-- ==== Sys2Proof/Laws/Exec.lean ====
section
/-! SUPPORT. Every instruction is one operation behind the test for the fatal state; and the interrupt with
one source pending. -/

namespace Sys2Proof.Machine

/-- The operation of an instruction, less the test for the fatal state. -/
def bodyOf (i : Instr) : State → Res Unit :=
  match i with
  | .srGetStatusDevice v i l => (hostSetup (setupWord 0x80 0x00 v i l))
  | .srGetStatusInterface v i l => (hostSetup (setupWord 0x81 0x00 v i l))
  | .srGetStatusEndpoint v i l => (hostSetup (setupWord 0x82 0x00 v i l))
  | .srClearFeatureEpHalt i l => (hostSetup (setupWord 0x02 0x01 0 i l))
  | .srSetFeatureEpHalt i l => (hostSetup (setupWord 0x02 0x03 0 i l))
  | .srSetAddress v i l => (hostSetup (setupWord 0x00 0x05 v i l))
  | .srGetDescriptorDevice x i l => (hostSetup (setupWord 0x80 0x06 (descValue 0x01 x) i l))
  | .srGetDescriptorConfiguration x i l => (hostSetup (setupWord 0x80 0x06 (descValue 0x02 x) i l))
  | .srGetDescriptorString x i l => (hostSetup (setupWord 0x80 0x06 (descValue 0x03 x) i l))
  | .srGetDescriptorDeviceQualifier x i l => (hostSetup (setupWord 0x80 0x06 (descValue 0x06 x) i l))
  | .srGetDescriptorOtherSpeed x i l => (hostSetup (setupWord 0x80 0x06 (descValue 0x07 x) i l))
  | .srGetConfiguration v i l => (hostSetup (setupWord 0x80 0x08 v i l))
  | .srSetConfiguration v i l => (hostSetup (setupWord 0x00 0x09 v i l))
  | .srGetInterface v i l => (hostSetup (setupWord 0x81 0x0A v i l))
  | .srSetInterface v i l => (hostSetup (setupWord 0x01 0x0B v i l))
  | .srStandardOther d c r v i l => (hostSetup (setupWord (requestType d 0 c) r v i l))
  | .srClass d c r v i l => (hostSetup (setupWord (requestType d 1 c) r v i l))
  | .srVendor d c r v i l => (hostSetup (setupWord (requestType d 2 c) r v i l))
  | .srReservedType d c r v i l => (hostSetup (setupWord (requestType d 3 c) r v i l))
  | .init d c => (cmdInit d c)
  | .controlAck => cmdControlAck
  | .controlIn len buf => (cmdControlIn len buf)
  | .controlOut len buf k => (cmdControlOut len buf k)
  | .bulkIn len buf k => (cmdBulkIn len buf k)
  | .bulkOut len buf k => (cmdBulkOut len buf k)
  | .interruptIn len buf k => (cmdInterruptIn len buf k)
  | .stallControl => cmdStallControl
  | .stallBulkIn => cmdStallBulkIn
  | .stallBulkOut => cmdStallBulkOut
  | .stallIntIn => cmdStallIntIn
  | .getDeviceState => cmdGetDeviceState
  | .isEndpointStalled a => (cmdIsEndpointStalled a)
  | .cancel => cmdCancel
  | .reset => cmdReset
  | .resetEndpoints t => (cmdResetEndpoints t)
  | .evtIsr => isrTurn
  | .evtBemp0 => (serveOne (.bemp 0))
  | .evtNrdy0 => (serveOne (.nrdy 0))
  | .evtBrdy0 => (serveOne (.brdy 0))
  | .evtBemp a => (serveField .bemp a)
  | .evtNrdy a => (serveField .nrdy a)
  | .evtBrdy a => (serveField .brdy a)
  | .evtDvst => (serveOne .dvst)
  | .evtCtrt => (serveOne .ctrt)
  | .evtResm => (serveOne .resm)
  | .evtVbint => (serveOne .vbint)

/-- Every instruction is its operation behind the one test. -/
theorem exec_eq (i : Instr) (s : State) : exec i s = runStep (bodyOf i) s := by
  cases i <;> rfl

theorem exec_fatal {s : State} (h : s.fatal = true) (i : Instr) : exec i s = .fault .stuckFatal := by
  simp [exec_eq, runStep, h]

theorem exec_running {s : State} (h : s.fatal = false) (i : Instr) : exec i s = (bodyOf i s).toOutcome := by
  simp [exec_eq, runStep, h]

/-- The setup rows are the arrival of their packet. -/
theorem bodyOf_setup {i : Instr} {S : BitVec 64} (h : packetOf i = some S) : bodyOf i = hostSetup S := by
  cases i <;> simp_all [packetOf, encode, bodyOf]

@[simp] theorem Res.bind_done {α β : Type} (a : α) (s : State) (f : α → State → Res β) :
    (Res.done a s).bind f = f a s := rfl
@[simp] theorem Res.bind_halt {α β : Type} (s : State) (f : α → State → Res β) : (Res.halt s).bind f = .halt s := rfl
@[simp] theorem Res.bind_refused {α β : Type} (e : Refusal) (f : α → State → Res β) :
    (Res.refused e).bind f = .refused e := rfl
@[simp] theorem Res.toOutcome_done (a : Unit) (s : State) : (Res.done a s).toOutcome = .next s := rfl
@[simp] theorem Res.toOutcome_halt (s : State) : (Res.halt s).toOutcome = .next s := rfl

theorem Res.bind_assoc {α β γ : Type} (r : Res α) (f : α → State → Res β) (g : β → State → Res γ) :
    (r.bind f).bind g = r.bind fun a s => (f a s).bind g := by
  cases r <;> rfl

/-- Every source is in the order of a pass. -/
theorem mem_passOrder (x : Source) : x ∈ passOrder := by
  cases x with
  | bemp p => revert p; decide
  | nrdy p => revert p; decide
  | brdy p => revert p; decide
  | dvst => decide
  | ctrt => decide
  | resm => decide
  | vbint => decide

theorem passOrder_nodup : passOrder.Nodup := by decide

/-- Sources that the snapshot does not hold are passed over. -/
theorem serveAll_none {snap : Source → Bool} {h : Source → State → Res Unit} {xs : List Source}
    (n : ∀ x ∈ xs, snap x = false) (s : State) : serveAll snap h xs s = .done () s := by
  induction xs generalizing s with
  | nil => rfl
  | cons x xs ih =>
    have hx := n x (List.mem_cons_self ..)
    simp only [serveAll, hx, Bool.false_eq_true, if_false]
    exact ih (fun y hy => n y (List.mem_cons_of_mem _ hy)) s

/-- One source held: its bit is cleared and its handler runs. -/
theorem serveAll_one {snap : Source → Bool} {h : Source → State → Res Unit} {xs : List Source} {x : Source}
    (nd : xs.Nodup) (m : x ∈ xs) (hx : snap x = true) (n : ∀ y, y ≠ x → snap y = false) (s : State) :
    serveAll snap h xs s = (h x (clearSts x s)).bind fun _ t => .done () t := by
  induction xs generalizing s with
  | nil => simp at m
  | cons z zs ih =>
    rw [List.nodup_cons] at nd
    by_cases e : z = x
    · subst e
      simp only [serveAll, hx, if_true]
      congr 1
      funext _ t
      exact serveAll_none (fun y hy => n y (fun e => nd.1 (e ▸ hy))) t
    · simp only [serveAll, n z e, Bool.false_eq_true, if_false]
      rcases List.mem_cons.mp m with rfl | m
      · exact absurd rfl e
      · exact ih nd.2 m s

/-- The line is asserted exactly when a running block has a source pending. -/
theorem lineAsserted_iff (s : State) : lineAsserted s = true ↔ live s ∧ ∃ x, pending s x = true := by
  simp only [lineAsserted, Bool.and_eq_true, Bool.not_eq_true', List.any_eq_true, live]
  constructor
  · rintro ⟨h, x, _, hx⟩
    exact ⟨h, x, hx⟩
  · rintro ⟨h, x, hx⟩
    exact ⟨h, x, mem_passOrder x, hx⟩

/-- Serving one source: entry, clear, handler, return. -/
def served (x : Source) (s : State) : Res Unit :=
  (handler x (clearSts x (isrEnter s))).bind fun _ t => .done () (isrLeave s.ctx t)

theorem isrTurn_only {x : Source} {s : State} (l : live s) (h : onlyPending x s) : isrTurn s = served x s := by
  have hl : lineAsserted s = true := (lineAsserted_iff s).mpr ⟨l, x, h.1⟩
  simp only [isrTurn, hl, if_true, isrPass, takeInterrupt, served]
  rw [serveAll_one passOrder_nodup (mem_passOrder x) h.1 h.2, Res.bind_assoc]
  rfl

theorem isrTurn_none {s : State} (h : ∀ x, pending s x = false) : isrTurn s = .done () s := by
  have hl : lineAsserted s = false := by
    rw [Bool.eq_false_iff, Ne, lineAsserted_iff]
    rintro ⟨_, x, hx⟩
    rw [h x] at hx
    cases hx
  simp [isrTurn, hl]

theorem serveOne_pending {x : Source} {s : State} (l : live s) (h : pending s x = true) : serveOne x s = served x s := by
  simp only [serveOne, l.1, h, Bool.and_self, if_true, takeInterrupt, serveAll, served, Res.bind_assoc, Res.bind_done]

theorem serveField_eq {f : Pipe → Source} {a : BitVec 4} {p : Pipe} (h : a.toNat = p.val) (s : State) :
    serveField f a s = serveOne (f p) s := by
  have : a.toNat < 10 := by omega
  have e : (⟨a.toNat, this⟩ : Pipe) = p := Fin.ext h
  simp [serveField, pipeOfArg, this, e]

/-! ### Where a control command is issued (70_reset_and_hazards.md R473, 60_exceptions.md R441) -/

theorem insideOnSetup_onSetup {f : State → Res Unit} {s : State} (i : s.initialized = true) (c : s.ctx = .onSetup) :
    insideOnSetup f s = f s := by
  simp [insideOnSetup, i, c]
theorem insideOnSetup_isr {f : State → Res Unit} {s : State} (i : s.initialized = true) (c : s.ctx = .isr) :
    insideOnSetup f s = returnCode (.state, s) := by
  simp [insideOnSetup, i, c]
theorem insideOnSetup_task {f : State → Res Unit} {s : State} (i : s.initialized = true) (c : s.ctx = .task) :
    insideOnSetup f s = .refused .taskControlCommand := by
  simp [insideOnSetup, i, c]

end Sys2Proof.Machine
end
******************************
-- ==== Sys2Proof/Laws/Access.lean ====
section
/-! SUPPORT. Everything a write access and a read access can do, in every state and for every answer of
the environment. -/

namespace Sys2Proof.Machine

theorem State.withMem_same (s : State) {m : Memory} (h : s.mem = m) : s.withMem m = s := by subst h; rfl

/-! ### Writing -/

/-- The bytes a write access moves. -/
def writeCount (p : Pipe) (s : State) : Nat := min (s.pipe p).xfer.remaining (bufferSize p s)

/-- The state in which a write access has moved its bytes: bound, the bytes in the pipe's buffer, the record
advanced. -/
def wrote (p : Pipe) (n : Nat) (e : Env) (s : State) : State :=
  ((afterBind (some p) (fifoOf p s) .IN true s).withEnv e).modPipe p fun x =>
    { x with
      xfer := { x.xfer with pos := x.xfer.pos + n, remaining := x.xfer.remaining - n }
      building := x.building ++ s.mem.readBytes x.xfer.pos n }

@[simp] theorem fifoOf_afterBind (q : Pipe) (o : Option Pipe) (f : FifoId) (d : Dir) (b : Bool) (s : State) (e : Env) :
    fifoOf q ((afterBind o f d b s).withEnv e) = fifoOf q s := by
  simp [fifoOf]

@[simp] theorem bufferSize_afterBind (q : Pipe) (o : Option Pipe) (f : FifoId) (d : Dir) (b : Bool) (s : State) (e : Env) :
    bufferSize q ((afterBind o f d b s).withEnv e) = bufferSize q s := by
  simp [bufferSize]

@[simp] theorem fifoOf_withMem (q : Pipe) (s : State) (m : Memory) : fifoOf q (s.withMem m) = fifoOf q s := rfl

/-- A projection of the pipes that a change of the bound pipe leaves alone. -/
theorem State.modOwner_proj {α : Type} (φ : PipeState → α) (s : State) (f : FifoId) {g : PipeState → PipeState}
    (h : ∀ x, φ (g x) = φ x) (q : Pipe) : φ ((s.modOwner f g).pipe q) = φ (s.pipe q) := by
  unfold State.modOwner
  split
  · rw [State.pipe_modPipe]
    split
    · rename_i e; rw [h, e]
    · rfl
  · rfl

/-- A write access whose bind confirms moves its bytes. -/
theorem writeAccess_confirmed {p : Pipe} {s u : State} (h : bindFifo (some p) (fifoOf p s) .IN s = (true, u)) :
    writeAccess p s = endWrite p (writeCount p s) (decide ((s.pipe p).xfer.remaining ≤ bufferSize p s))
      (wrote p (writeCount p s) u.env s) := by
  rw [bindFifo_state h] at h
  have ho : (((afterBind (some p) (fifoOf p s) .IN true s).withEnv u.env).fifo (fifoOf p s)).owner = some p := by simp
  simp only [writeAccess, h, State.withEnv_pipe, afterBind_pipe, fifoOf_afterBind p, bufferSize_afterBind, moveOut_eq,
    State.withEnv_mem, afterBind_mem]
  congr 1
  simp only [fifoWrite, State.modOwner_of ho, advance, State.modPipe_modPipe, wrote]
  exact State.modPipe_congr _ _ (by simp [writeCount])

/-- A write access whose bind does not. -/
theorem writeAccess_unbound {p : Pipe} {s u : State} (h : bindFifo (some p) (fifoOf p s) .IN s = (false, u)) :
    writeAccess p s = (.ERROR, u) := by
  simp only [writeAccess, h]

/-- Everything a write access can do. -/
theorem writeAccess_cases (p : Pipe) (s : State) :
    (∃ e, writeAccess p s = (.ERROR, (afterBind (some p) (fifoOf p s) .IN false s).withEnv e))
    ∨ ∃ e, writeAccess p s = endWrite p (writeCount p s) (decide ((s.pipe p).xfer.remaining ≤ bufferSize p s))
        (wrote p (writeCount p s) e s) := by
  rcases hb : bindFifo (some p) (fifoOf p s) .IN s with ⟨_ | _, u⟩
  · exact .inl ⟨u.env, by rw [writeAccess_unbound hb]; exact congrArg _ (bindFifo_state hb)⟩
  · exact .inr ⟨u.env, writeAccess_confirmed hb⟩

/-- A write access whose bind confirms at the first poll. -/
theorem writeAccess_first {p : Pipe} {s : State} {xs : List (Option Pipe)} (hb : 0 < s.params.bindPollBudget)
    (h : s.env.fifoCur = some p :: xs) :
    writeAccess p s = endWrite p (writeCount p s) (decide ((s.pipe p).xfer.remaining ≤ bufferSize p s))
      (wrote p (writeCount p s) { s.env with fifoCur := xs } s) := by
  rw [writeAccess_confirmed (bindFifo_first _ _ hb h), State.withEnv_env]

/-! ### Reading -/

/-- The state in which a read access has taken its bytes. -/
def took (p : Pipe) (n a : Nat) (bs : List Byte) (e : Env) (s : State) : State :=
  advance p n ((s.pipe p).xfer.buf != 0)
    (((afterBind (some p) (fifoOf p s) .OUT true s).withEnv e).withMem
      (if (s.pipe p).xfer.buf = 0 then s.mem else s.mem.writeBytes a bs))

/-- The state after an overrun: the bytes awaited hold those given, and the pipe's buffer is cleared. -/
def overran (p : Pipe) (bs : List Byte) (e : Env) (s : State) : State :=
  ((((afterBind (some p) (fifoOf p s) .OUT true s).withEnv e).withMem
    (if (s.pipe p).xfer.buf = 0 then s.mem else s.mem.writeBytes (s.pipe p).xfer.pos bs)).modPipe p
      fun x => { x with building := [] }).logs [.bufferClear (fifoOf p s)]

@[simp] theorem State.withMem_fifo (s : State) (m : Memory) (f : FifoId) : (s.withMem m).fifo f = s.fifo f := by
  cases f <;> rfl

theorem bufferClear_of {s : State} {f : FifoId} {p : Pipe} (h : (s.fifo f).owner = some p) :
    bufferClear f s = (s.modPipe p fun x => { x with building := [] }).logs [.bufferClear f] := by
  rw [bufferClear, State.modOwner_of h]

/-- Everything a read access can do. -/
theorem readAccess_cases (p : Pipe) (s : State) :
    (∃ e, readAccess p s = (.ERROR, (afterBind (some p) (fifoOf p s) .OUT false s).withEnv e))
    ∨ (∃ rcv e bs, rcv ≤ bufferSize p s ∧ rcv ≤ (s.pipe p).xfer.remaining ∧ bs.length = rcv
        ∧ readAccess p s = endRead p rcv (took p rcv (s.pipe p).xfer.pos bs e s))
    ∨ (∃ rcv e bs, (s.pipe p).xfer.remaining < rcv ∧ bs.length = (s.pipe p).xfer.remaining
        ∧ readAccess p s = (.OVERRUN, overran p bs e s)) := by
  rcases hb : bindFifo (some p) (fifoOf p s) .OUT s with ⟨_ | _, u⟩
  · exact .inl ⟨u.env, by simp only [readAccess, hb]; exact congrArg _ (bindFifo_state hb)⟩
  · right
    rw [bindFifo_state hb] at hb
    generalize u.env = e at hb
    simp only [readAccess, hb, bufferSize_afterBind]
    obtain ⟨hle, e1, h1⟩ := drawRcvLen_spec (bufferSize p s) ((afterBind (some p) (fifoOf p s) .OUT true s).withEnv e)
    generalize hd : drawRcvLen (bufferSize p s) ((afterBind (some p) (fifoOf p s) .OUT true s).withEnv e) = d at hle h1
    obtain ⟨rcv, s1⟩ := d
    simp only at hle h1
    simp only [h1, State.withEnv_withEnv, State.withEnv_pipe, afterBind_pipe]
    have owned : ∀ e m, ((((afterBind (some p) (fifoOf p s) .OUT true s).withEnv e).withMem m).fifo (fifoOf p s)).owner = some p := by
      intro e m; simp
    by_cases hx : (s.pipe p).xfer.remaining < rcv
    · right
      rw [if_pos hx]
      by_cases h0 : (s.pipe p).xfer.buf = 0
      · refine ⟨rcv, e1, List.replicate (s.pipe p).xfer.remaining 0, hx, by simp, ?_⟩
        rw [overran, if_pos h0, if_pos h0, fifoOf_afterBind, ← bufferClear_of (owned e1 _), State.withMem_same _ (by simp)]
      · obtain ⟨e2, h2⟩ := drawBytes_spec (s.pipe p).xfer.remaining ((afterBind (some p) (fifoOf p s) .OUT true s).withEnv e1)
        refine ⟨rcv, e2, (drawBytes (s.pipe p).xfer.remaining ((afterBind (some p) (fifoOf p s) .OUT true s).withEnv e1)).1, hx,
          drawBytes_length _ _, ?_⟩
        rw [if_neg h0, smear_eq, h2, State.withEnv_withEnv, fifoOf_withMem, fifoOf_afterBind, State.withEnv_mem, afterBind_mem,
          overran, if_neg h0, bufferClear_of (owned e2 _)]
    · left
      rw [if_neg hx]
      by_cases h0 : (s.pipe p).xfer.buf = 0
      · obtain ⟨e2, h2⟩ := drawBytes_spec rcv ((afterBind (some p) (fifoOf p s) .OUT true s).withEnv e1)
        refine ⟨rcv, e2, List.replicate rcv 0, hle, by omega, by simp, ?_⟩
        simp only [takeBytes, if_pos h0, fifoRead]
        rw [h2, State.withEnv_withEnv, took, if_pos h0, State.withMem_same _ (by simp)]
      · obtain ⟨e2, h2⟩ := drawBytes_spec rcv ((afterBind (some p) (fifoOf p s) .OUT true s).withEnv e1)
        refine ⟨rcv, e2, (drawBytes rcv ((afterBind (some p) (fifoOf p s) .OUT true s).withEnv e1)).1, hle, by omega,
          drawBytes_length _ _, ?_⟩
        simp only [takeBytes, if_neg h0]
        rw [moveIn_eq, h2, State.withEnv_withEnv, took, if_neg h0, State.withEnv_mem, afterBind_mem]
******************************
*Required work:*
Please copy, exactly and with nothing else, the lines above beginning at the line that has "(h : s.env.fifoCur" and ending with the line that has "(if (s.pipe p).xfer.buf = 0 then s.mem else s.mem.writeBytes a".

*Worked solution:*
    (h : s.env.fifoCur = some p :: xs) :
    writeAccess p s = endWrite p (writeCount p s) (decide ((s.pipe p).xfer.remaining ≤ bufferSize p s))
      (wrote p (writeCount p s) { s.env with fifoCur := xs } s) := by
  rw [writeAccess_confirmed (bindFifo_first _ _ hb h), State.withEnv_env]

/-! ### Reading -/

/-- The state in which a read access has taken its bytes. -/
def took (p : Pipe) (n a : Nat) (bs : List Byte) (e : Env) (s : State) : State :=
  advance p n ((s.pipe p).xfer.buf != 0)
    (((afterBind (some p) (fifoOf p s) .OUT true s).withEnv e).withMem
      (if (s.pipe p).xfer.buf = 0 then s.mem else s.mem.writeBytes a bs))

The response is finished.